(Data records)
·····

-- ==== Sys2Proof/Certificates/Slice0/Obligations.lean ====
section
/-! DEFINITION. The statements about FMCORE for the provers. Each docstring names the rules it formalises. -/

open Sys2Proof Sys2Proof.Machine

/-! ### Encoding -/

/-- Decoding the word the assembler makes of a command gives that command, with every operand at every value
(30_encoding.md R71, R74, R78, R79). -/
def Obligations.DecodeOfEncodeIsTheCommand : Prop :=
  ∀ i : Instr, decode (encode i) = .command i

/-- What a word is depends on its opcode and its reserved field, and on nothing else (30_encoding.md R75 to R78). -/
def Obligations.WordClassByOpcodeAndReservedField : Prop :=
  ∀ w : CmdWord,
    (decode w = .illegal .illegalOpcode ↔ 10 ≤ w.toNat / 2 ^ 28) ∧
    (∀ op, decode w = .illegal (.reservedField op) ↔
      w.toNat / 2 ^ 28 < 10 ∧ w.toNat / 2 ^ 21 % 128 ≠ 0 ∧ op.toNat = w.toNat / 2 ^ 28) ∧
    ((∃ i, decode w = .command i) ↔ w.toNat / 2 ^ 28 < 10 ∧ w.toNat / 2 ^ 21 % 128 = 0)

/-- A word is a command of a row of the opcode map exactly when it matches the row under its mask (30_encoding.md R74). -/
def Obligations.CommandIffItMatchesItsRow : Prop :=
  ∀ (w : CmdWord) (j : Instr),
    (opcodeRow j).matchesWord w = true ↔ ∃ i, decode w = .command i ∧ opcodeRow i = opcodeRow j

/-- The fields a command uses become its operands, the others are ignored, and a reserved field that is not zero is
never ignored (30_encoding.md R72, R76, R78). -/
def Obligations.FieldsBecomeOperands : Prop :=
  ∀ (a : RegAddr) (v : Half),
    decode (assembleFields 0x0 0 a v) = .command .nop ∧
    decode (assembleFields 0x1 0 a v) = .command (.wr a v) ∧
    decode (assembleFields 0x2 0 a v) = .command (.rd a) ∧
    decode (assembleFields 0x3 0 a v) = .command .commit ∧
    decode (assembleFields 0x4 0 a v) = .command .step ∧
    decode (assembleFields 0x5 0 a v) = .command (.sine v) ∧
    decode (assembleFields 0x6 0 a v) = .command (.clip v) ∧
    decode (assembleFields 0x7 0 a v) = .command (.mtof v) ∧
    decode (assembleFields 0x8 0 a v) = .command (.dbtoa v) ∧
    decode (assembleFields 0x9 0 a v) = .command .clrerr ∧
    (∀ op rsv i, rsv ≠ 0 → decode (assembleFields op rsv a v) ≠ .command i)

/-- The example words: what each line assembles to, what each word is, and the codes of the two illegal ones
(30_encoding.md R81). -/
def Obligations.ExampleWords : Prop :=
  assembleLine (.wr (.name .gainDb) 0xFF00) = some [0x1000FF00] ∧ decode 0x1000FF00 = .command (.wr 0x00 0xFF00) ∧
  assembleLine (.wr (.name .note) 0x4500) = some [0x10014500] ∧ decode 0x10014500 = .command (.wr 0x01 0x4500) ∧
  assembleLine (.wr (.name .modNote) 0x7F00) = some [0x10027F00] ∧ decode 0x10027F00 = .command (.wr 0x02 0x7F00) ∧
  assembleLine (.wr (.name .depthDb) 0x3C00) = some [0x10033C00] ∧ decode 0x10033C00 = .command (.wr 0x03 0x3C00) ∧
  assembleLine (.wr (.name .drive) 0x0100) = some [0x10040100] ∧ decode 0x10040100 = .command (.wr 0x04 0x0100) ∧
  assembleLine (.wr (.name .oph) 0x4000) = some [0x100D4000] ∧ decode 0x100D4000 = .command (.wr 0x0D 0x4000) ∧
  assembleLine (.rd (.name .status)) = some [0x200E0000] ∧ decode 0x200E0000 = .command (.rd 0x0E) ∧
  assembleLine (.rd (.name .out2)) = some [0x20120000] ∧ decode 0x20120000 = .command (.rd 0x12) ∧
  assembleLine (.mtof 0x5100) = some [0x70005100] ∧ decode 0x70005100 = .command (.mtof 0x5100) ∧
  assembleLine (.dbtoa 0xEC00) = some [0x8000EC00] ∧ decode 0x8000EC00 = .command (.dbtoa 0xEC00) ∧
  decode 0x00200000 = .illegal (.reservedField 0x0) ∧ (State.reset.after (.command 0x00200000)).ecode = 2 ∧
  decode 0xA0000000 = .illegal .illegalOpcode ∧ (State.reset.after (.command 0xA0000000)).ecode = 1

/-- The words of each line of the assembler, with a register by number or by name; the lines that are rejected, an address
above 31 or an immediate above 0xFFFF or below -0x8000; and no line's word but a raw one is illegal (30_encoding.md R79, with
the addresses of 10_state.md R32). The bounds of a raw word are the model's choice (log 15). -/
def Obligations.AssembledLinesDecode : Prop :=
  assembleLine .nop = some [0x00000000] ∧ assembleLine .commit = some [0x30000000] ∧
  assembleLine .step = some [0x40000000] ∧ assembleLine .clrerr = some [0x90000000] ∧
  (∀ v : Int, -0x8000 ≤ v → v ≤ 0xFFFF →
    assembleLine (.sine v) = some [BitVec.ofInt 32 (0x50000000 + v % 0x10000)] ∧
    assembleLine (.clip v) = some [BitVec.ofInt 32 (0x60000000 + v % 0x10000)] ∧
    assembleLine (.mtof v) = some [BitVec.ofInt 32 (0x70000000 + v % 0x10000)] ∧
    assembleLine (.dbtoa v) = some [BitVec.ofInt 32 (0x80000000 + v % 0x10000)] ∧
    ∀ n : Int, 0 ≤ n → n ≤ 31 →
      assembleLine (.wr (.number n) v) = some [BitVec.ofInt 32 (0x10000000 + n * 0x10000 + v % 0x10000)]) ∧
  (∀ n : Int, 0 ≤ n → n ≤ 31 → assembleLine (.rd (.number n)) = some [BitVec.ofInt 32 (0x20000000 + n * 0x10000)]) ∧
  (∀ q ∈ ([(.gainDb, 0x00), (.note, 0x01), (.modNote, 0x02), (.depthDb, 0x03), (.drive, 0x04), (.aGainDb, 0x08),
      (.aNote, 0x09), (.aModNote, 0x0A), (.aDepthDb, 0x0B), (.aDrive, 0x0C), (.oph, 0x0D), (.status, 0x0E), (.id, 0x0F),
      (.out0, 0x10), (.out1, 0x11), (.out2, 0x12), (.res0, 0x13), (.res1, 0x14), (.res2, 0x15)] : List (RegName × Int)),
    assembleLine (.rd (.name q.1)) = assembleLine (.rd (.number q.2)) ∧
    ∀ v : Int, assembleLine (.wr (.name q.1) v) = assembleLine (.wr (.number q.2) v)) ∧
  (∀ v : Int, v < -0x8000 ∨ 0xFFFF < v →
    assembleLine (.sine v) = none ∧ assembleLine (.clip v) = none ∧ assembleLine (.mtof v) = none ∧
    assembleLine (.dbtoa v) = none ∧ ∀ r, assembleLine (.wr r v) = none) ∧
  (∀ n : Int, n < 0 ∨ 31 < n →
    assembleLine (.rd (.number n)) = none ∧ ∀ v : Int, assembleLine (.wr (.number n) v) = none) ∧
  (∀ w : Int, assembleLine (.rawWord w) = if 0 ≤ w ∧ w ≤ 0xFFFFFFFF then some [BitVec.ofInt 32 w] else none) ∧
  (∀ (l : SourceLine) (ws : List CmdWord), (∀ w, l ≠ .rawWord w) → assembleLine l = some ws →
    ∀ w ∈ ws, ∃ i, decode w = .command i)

·····

## ABOUT THIS EXERCISE
Repeat each record word for word. Do not leave any out.

## EXERCISE ANSWER
-- ==== Sys2Proof/Certificates/Slice0/Obligations.lean ====
section
/-! DEFINITION. The statements about FMCORE for the provers. Each docstring names the rules it formalises. -/

open Sys2Proof Sys2Proof.Machine

/-! ### Encoding -/

/-- Decoding the word the assembler makes of a command gives that command, with every operand at every value
(30_encoding.md R71, R74, R78, R79). -/
def Obligations.DecodeOfEncodeIsTheCommand : Prop :=
  ∀ i : Instr, decode (encode i) = .command i

/-- What a word is depends on its opcode and its reserved field, and on nothing else (30_encoding.md R75 to R78). -/
def Obligations.WordClassByOpcodeAndReservedField : Prop :=
  ∀ w : CmdWord,
    (decode w = .illegal .illegalOpcode ↔ 10 ≤ w.toNat / 2 ^ 28) ∧
    (∀ op, decode w = .illegal (.reservedField op) ↔
      w.toNat / 2 ^ 28 < 10 ∧ w.toNat / 2 ^ 21 % 128 ≠ 0 ∧ op.toNat = w.toNat / 2 ^ 28) ∧
    ((∃ i, decode w = .command i) ↔ w.toNat / 2 ^ 28 < 10 ∧ w.toNat / 2 ^ 21 % 128 = 0)

/-- A word is a command of a row of the opcode map exactly when it matches the row under its mask (30_encoding.md R74). -/
def Obligations.CommandIffItMatchesItsRow : Prop :=
  ∀ (w : CmdWord) (j : Instr),
    (opcodeRow j).matchesWord w = true ↔ ∃ i, decode w = .command i ∧ opcodeRow i = opcodeRow j

/-- The fields a command uses become its operands, the others are ignored, and a reserved field that is not zero is
never ignored (30_encoding.md R72, R76, R78). -/
def Obligations.FieldsBecomeOperands : Prop :=
  ∀ (a : RegAddr) (v : Half),
    decode (assembleFields 0x0 0 a v) = .command .nop ∧
    decode (assembleFields 0x1 0 a v) = .command (.wr a v) ∧
    decode (assembleFields 0x2 0 a v) = .command (.rd a) ∧
    decode (assembleFields 0x3 0 a v) = .command .commit ∧
    decode (assembleFields 0x4 0 a v) = .command .step ∧
    decode (assembleFields 0x5 0 a v) = .command (.sine v) ∧
    decode (assembleFields 0x6 0 a v) = .command (.clip v) ∧
    decode (assembleFields 0x7 0 a v) = .command (.mtof v) ∧
    decode (assembleFields 0x8 0 a v) = .command (.dbtoa v) ∧
    decode (assembleFields 0x9 0 a v) = .command .clrerr ∧
    (∀ op rsv i, rsv ≠ 0 → decode (assembleFields op rsv a v) ≠ .command i)

/-- The example words: what each line assembles to, what each word is, and the codes of the two illegal ones
(30_encoding.md R81). -/
def Obligations.ExampleWords : Prop :=
  assembleLine (.wr (.name .gainDb) 0xFF00) = some [0x1000FF00] ∧ decode 0x1000FF00 = .command (.wr 0x00 0xFF00) ∧
  assembleLine (.wr (.name .note) 0x4500) = some [0x10014500] ∧ decode 0x10014500 = .command (.wr 0x01 0x4500) ∧
  assembleLine (.wr (.name .modNote) 0x7F00) = some [0x10027F00] ∧ decode 0x10027F00 = .command (.wr 0x02 0x7F00) ∧
  assembleLine (.wr (.name .depthDb) 0x3C00) = some [0x10033C00] ∧ decode 0x10033C00 = .command (.wr 0x03 0x3C00) ∧
  assembleLine (.wr (.name .drive) 0x0100) = some [0x10040100] ∧ decode 0x10040100 = .command (.wr 0x04 0x0100) ∧
  assembleLine (.wr (.name .oph) 0x4000) = some [0x100D4000] ∧ decode 0x100D4000 = .command (.wr 0x0D 0x4000) ∧
  assembleLine (.rd (.name .status)) = some [0x200E0000] ∧ decode 0x200E0000 = .command (.rd 0x0E) ∧
  assembleLine (.rd (.name .out2)) = some [0x20120000] ∧ decode 0x20120000 = .command (.rd 0x12) ∧
  assembleLine (.mtof 0x5100) = some [0x70005100] ∧ decode 0x70005100 = .command (.mtof 0x5100) ∧
  assembleLine (.dbtoa 0xEC00) = some [0x8000EC00] ∧ decode 0x8000EC00 = .command (.dbtoa 0xEC00) ∧
  decode 0x00200000 = .illegal (.reservedField 0x0) ∧ (State.reset.after (.command 0x00200000)).ecode = 2 ∧
  decode 0xA0000000 = .illegal .illegalOpcode ∧ (State.reset.after (.command 0xA0000000)).ecode = 1

/-- The words of each line of the assembler, with a register by number or by name; the lines that are rejected, an address
above 31 or an immediate above 0xFFFF or below -0x8000; and no line's word but a raw one is illegal (30_encoding.md R79, with
the addresses of 10_state.md R32). The bounds of a raw word are the model's choice (log 15). -/
def Obligations.AssembledLinesDecode : Prop :=
  assembleLine .nop = some [0x00000000] ∧ assembleLine .commit = some [0x30000000] ∧
  assembleLine .step = some [0x40000000] ∧ assembleLine .clrerr = some [0x90000000] ∧
  (∀ v : Int, -0x8000 ≤ v → v ≤ 0xFFFF →
    assembleLine (.sine v) = some [BitVec.ofInt 32 (0x50000000 + v % 0x10000)] ∧
    assembleLine (.clip v) = some [BitVec.ofInt 32 (0x60000000 + v % 0x10000)] ∧
    assembleLine (.mtof v) = some [BitVec.ofInt 32 (0x70000000 + v % 0x10000)] ∧
    assembleLine (.dbtoa v) = some [BitVec.ofInt 32 (0x80000000 + v % 0x10000)] ∧
    ∀ n : Int, 0 ≤ n → n ≤ 31 →
      assembleLine (.wr (.number n) v) = some [BitVec.ofInt 32 (0x10000000 + n * 0x10000 + v % 0x10000)]) ∧
  (∀ n : Int, 0 ≤ n → n ≤ 31 → assembleLine (.rd (.number n)) = some [BitVec.ofInt 32 (0x20000000 + n * 0x10000)]) ∧
  (∀ q ∈ ([(.gainDb, 0x00), (.note, 0x01), (.modNote, 0x02), (.depthDb, 0x03), (.drive, 0x04), (.aGainDb, 0x08),
      (.aNote, 0x09), (.aModNote, 0x0A), (.aDepthDb, 0x0B), (.aDrive, 0x0C), (.oph, 0x0D), (.status, 0x0E), (.id, 0x0F),
      (.out0, 0x10), (.out1, 0x11), (.out2, 0x12), (.res0, 0x13), (.res1, 0x14), (.res2, 0x15)] : List (RegName × Int)),
    assembleLine (.rd (.name q.1)) = assembleLine (.rd (.number q.2)) ∧
    ∀ v : Int, assembleLine (.wr (.name q.1) v) = assembleLine (.wr (.number q.2) v)) ∧
  (∀ v : Int, v < -0x8000 ∨ 0xFFFF < v →
    assembleLine (.sine v) = none ∧ assembleLine (.clip v) = none ∧ assembleLine (.mtof v) = none ∧
    assembleLine (.dbtoa v) = none ∧ ∀ r, assembleLine (.wr r v) = none) ∧
  (∀ n : Int, n < 0 ∨ 31 < n →
    assembleLine (.rd (.number n)) = none ∧ ∀ v : Int, assembleLine (.wr (.number n) v) = none) ∧
  (∀ w : Int, assembleLine (.rawWord w) = if 0 ≤ w ∧ w ≤ 0xFFFFFFFF then some [BitVec.ofInt 32 w] else none) ∧
  (∀ (l : SourceLine) (ws : List CmdWord), (∀ w, l ≠ .rawWord w) → assembleLine l = some ws →
    ∀ w ∈ ws, ∃ i, decode w = .command i)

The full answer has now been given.